No shortage of irony here, 
Rich


----------



## bknox (Aug 8, 2007)

Wow, Thanks for all the talk about the new thermometer. I turned it on and remotely watched the temperature on some chicken I was cooking on the stove top. How cool!

Glenn, it has been a while since we buried a pig but I do not remember it being hard. It seems besides preparing the pig and digging the hole we basically sat around a drank. I never remember it ever being dry or burned. I think the masterful artform was in the sauces, the pig kind of took care of itself. We would make and people would bring various bbq sauces (and other sauces wink wink). I still make my own.

I am going to have to review some of the other posts more closely in the morning, my eyes are dry and in need of a beer.


----------



## Cliff H. (Aug 9, 2007)

I could use a good sauce reipe.


----------



## bknox (Aug 9, 2007)

Here is a recipe I still use a lot. Barbecue is a bit like Jerk seasoning, you will find recipes as simple as ketchup, mustard and brown sugar to crazy hard to make. I prefer this sauce chunky but can also be blended smooth. Also this recipe calls for Tamarind paste, an ingredient I started using when living near Asian markets and is readily available in Mexican markets. It is bitter and can be made from buying Tamarind pods but the paste is easy.

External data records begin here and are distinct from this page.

theorem test_meets_management_requests_3 : ∃ (p : Port) (f : Frame) (rest : List Frame) (n : Nat) (a : Nat) (s : State),
    s.dev.calm ∧ s.dev.runs domFab = true ∧ s.dev.pathHeld .chain = false ∧ (s.dev.cport p).rxQ = f :: rest ∧
    f.kind = 1 ∧ (s.dev.cport 0).sending.isSome = true ∧ (s.dev.cport 1).sending.isSome = true ∧
    n = leAt f.payload 1 1 ∧ a = leAt f.payload 4 4 ∧ mgmtOp f.payload = some 2 ∧
    s.dev.on NET_STATUS_ADDR_VALID = true ∧ 8 + 4 * n ≤ f.payload.length ∧ 1 ≤ n ∧ n ≤ 64 ∧ 0x1000000 ≤ a ∧
    a + 4 * n ≤ 0x2FE0000 ∧ a % 4 = 0 :=
  ⟨0,
   ⟨.forwarded, 1, 4, 0, 0, 77, wordsBytes [0x302, 0x1000010, 7, 8, 0x01020304], .none⟩,
   [],
   3,
   0x1000010,
   wst { wdev [(NET_CTRL, 3), (LNK_LOCKED, 0x30000), (NET_STATUS, 0x24), (CRLB_CFG 64, 1), (CRLB_SIZE 64, 32), (CRLB_WR 64, 1)] with chain := { wbase.chain with ports := (vmod (vmod wbase.chain.ports (0 : Port) fun (x : ChainPort) => { x with sending := some ⟨.own, 2, 0, 1, 0, 7, [], .none⟩, rxQ := [⟨.forwarded, 1, 4, 0, 0, 77, wordsBytes [0x302, 0x1000010, 7, 8, 0x01020304], .none⟩] }) (1 : Port) fun (x : ChainPort) => { x with sending := some ⟨.own, 2, 0, 1, 0, 7, [], .none⟩ }) } },
   calm_of_regs rfl (by decide +kernel), by decide +kernel⟩

theorem test_meets_management_requests_4 : ∃ (p : Port) (f : Frame) (rest : List Frame) (n : Nat) (a : Nat) (s : State),
    s.dev.calm ∧ s.dev.runs domFab = true ∧ s.dev.pathHeld .chain = false ∧ (s.dev.cport p).rxQ = f :: rest ∧
    f.kind = 1 ∧ (s.dev.cport 0).sending.isSome = true ∧ (s.dev.cport 1).sending.isSome = true ∧
    n = leAt f.payload 1 1 ∧ a = leAt f.payload 4 4 ∧ mgmtOp f.payload = some 3 :=
  ⟨0,
   ⟨.forwarded, 1, 4, 0, 0, 77, wordsBytes [3, 5], .none⟩,
   [],
   0,
   5,
   wst { wdev [(NET_CTRL, 3), (LNK_LOCKED, 0x30000), (NET_STATUS, 0x24)] with chain := { wbase.chain with ports := (vmod (vmod wbase.chain.ports (0 : Port) fun (x : ChainPort) => { x with sending := some ⟨.own, 2, 0, 1, 0, 7, [], .none⟩, rxQ := [⟨.forwarded, 1, 4, 0, 0, 77, wordsBytes [3, 5], .none⟩] }) (1 : Port) fun (x : ChainPort) => { x with sending := some ⟨.own, 2, 0, 1, 0, 7, [], .none⟩ }) } },
   calm_of_regs rfl (by decide +kernel), by decide +kernel⟩

theorem test_meets_management_requests_5 : ∃ (p : Port) (f : Frame) (rest : List Frame) (n : Nat) (a : Nat) (s : State),
    s.dev.calm ∧ s.dev.runs domFab = true ∧ s.dev.pathHeld .chain = false ∧ (s.dev.cport p).rxQ = f :: rest ∧
    f.kind = 1 ∧ (s.dev.cport 0).sending.isSome = true ∧ (s.dev.cport 1).sending.isSome = true ∧
    n = leAt f.payload 1 1 ∧ a = leAt f.payload 4 4 ∧ mgmtOp f.payload ≠ some 1 ∧ mgmtOp f.payload ≠ some 2 ∧
    mgmtOp f.payload ≠ some 3 :=
  ⟨0,
   ⟨.forwarded, 1, 4, 0, 0, 77, wordsBytes [9, 5], .none⟩,
   [],
   0,
   5,
   wst { wdev [(NET_CTRL, 3), (LNK_LOCKED, 0x30000), (NET_STATUS, 0x24)] with chain := { wbase.chain with ports := (vmod (vmod wbase.chain.ports (0 : Port) fun (x : ChainPort) => { x with sending := some ⟨.own, 2, 0, 1, 0, 7, [], .none⟩, rxQ := [⟨.forwarded, 1, 4, 0, 0, 77, wordsBytes [9, 5], .none⟩] }) (1 : Port) fun (x : ChainPort) => { x with sending := some ⟨.own, 2, 0, 1, 0, 7, [], .none⟩ }) } },
   calm_of_regs rfl (by decide +kernel), by decide +kernel⟩

theorem test_meets_management_requests_5b : ∃ (p : Port) (f : Frame) (rest : List Frame) (n : Nat) (a : Nat) (s : State),
    s.dev.calm ∧ s.dev.runs domFab = true ∧ s.dev.pathHeld .chain = false ∧ (s.dev.cport p).rxQ = f :: rest ∧
    f.kind = 1 ∧ (s.dev.cport 0).sending.isSome = true ∧ (s.dev.cport 1).sending.isSome = true ∧
    n = leAt f.payload 1 1 ∧ a = leAt f.payload 4 4 ∧ mgmtOp f.payload ≠ some 1 ∧ mgmtOp f.payload ≠ some 2 ∧
    mgmtOp f.payload ≠ some 3 :=
  ⟨0,
   ⟨.forwarded, 1, 4, 0, 0, 77, wordsBytes [], .none⟩,
   [],
   0,
   0,
   wst { wdev [(NET_CTRL, 3), (LNK_LOCKED, 0x30000), (NET_STATUS, 0x24)] with chain := { wbase.chain with ports := (vmod (vmod wbase.chain.ports (0 : Port) fun (x : ChainPort) => { x with sending := some ⟨.own, 2, 0, 1, 0, 7, [], .none⟩, rxQ := [⟨.forwarded, 1, 4, 0, 0, 77, wordsBytes [], .none⟩] }) (1 : Port) fun (x : ChainPort) => { x with sending := some ⟨.own, 2, 0, 1, 0, 7, [], .none⟩ }) } },
   calm_of_regs rfl (by decide +kernel), by decide +kernel⟩
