/-- HIDE leaves that `BLEN`. -/
theorem State.hideText_blen_toNat : s.hideText.blen.toNat = 8 * (s.keep + 4) := by
  rw [State.hideText_blen, State.packText_frameText_blen hcfg hk hb]

/-- The bit sequence after HIDE is `TextToBits` of the framed text. -/
theorem State.hideText_bits : s.hideText.bits = textToBits s.frameText.text := by
  have hsame : s.hideText.bits = s.frameText.packText.bits := by simp [State.hideText, State.bits, State.bitsUpTo]
  rw [hsame, State.packText_bits (s := s.frameText) hcfg (State.frameText_bits_fit hcfg hk hb)]

/-- The number of bits that ENCB writes as a part of HIDE. -/
theorem State.packText_frameText_budget :
    min s.frameText.packText.blen.toNat s.frameText.packText.nc = min (8 * (s.keep + 4)) s.nc := by
  rw [State.packText_frameText_blen hcfg hk hb, State.packText_nc, State.frameText_nc]

/-- HIDE gives the channel of every scan index that has a bit the parity of that bit. -/
theorem State.hideText_readPix {k : Nat} (hscan : k < min (8 * (s.keep + 4)) s.nc) :
    s.hideText.readPix (scanAddr s.cfg k) = setParity (s.readPix (scanAddr s.cfg k)) (s.hideText.readBit k) := by
  have hwritten := State.encodeBits_readPix (s := s.frameText.packText) (k := k)
  rw [State.packText_frameText_budget hcfg hk hb, State.packText_cfg, State.frameText_cfg, State.packText_readPix,
    State.frameText_readPix, ← State.hideText_readBit] at hwritten
  exact hwritten hcfg.1 hscan

/-- HIDE leaves every cell that is of no scan index with a bit. -/
theorem State.hideText_readPix_unwritten {a : Nat}
    (ha : ∀ k, k < min (8 * (s.keep + 4)) s.nc → a ≠ scanAddr s.cfg k) : s.hideText.readPix a = s.readPix a := by
  have hunwritten := State.encodeBits_readPix_unwritten (s := s.frameText.packText) (a := a)
  rw [State.packText_frameText_budget hcfg hk hb, State.packText_cfg, State.frameText_cfg, State.packText_readPix,
    State.frameText_readPix] at hunwritten
  exact hunwritten ha

end

/-- Settles O22: a check that fails is the first one, and the writes are those of FRAME, then of PACK of the framed
text, then of ENCB of its bits. -/
theorem hideEncodesTheMessage : Obligations.HideEncodesTheMessage := by
  refine ⟨decode_encode .hide, fun s keep hcfg hkeep => ?_⟩
  obtain rfl : keep = s.keep := hkeep
  refine ⟨fun hg => ?_, fun hg => ⟨fun hm => ?_, fun hm hk => ?_, fun hm hk hb => ?_,
    fun hm hk hb => ⟨fun j hj hbad hmin => ?_, fun ht => ?_⟩⟩⟩
  · have hcheck : checksOf .hide s = some (.geom, 0) := by
      rw [checksOf, State.hideCheck, State.geomCheck_of_lt hg]; rfl
    exact exec_of_failing_check hcheck
  · have hcheck : checksOf .hide s = some (.msgRange, 0) := by
      rw [checksOf, State.hideCheck, s.geomCheck_none.mpr hg, State.textCheck_of_lt hm]; rfl
    exact exec_of_failing_check hcheck
  · have hcheck : checksOf .hide s = some (.msgRange, 1) := by
      rw [checksOf, State.hideCheck, s.geomCheck_none.mpr hg, s.textCheck_none.mpr hm, State.textRoom_of_lt hk]; rfl
    exact exec_of_failing_check hcheck
  · have hcheck : checksOf .hide s = some (.bitRange, 1) := by
      rw [checksOf, State.hideCheck, s.geomCheck_none.mpr hg, s.textCheck_none.mpr hm, (s.textRoom_none _).mpr hk,
        State.bitsRoom_of_lt hb]
      rfl
    exact exec_of_failing_check hcheck
  · have hcheck : checksOf .hide s = some (.char, BitVec.ofNat 32 j) := by
      rw [checksOf, State.hideCheck, s.geomCheck_none.mpr hg, s.textCheck_none.mpr hm, (s.textRoom_none _).mpr hk,
        (s.bitsRoom_none _).mpr hb, State.charCheck_eq_some hj hbad hmin]
      rfl
    exact exec_of_failing_check hcheck
  · have hrest : s.sameRest (s.hideText.succeed s.hideDropped false) := by simp [State.sameRest]
    have hmlen : s.hideText.mlen.toNat = s.keep + 4 := by rw [State.hideText_mlen, State.frameText_mlen hcfg hk]
    have hbits (k j : Nat) (hkeep : k < s.keep + 4) (hj : j < 8) :
        (s.hideText.readBit (8 * k + j)).toNat = (s.hideText.readMsg k).toNat / 2 ^ (7 - j) % 2 := by
      rw [State.hideText_readBit_char hcfg hk hkeep hj, charBit_toNat]
    have hpix (k : Nat) (hscan : k < min (8 * (s.keep + 4)) s.nc) :
        (s.hideText.readPix (scanAddr s.cfg k)).toNat =
          parityRule (s.readPix (scanAddr s.cfg k)).toNat (s.hideText.readBit k).toNat := by
      rw [State.hideText_readPix hcfg hk hb hscan, setParity_toNat]
    obtain ⟨hstop0, hstop1, hstop2, hstop3⟩ := s.hideText_readMsg_terminator
    rw [← s.hideDropped_eq]
    refine ⟨_, exec_hide hg hm hk hb ht, State.succeed_succeeded .., hrest, ?_⟩
    simp only [State.succeed_mlen, State.succeed_blen, State.succeed_readMsg, State.succeed_readBit,
      State.succeed_readPix]
    exact ⟨hmlen, State.hideText_blen_toNat hcfg hk hb, hstop0, hstop1, hstop2, hstop3,
      fun _ => State.hideText_readMsg_other, hbits, fun _ => State.hideText_readBit_of_le hcfg hk, hpix,
      fun _ => State.hideText_readPix_unwritten hcfg hk hb⟩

You could replace it with a tablespoon of lime juice.

BBQ Sauce - Tomato Based 
_We call this Tim's BBQ sauce as he ruined pounds of food making a sauce everybody liked._

• 2 tablespoons butter or more
• 2 medium onions - diced medium
• 1 pablano pepper, diced small
• 1 fat jalapeno pepper - diced small
• 1 red pepper - diced small

• 1/2 cup of brown sugar - packed
• 1/4 cup red wine vinegar (1/8 cup red wine. 1/8 cup vinegar)
• 2 tablespoons Lea & Perrins worcestershire sauce
• 1 1/2 cups of ketchup
• 1 or so tablespoons of yellow mustard
• 1/4 teaspoon of ground cinnamon
• 1 cup chicken broth
• 2 medium cloves fresh garlic - crushed and minced
• 1 teaspoon tamarind paste

• 6 pasilla peppers, toasted, de-seeded and ground into fine powder 
• zest of 1 lemon
• juice of same lemon


In a sauce pan sautee onions and peppers in the butter until onions are turning brown and sweet. 

Add brown sugar, red wine vinegar, worchestershire, ketchup, nustard, cinnamon, chicken broth, garlic amd tamarind paste. and bring to a slow boil.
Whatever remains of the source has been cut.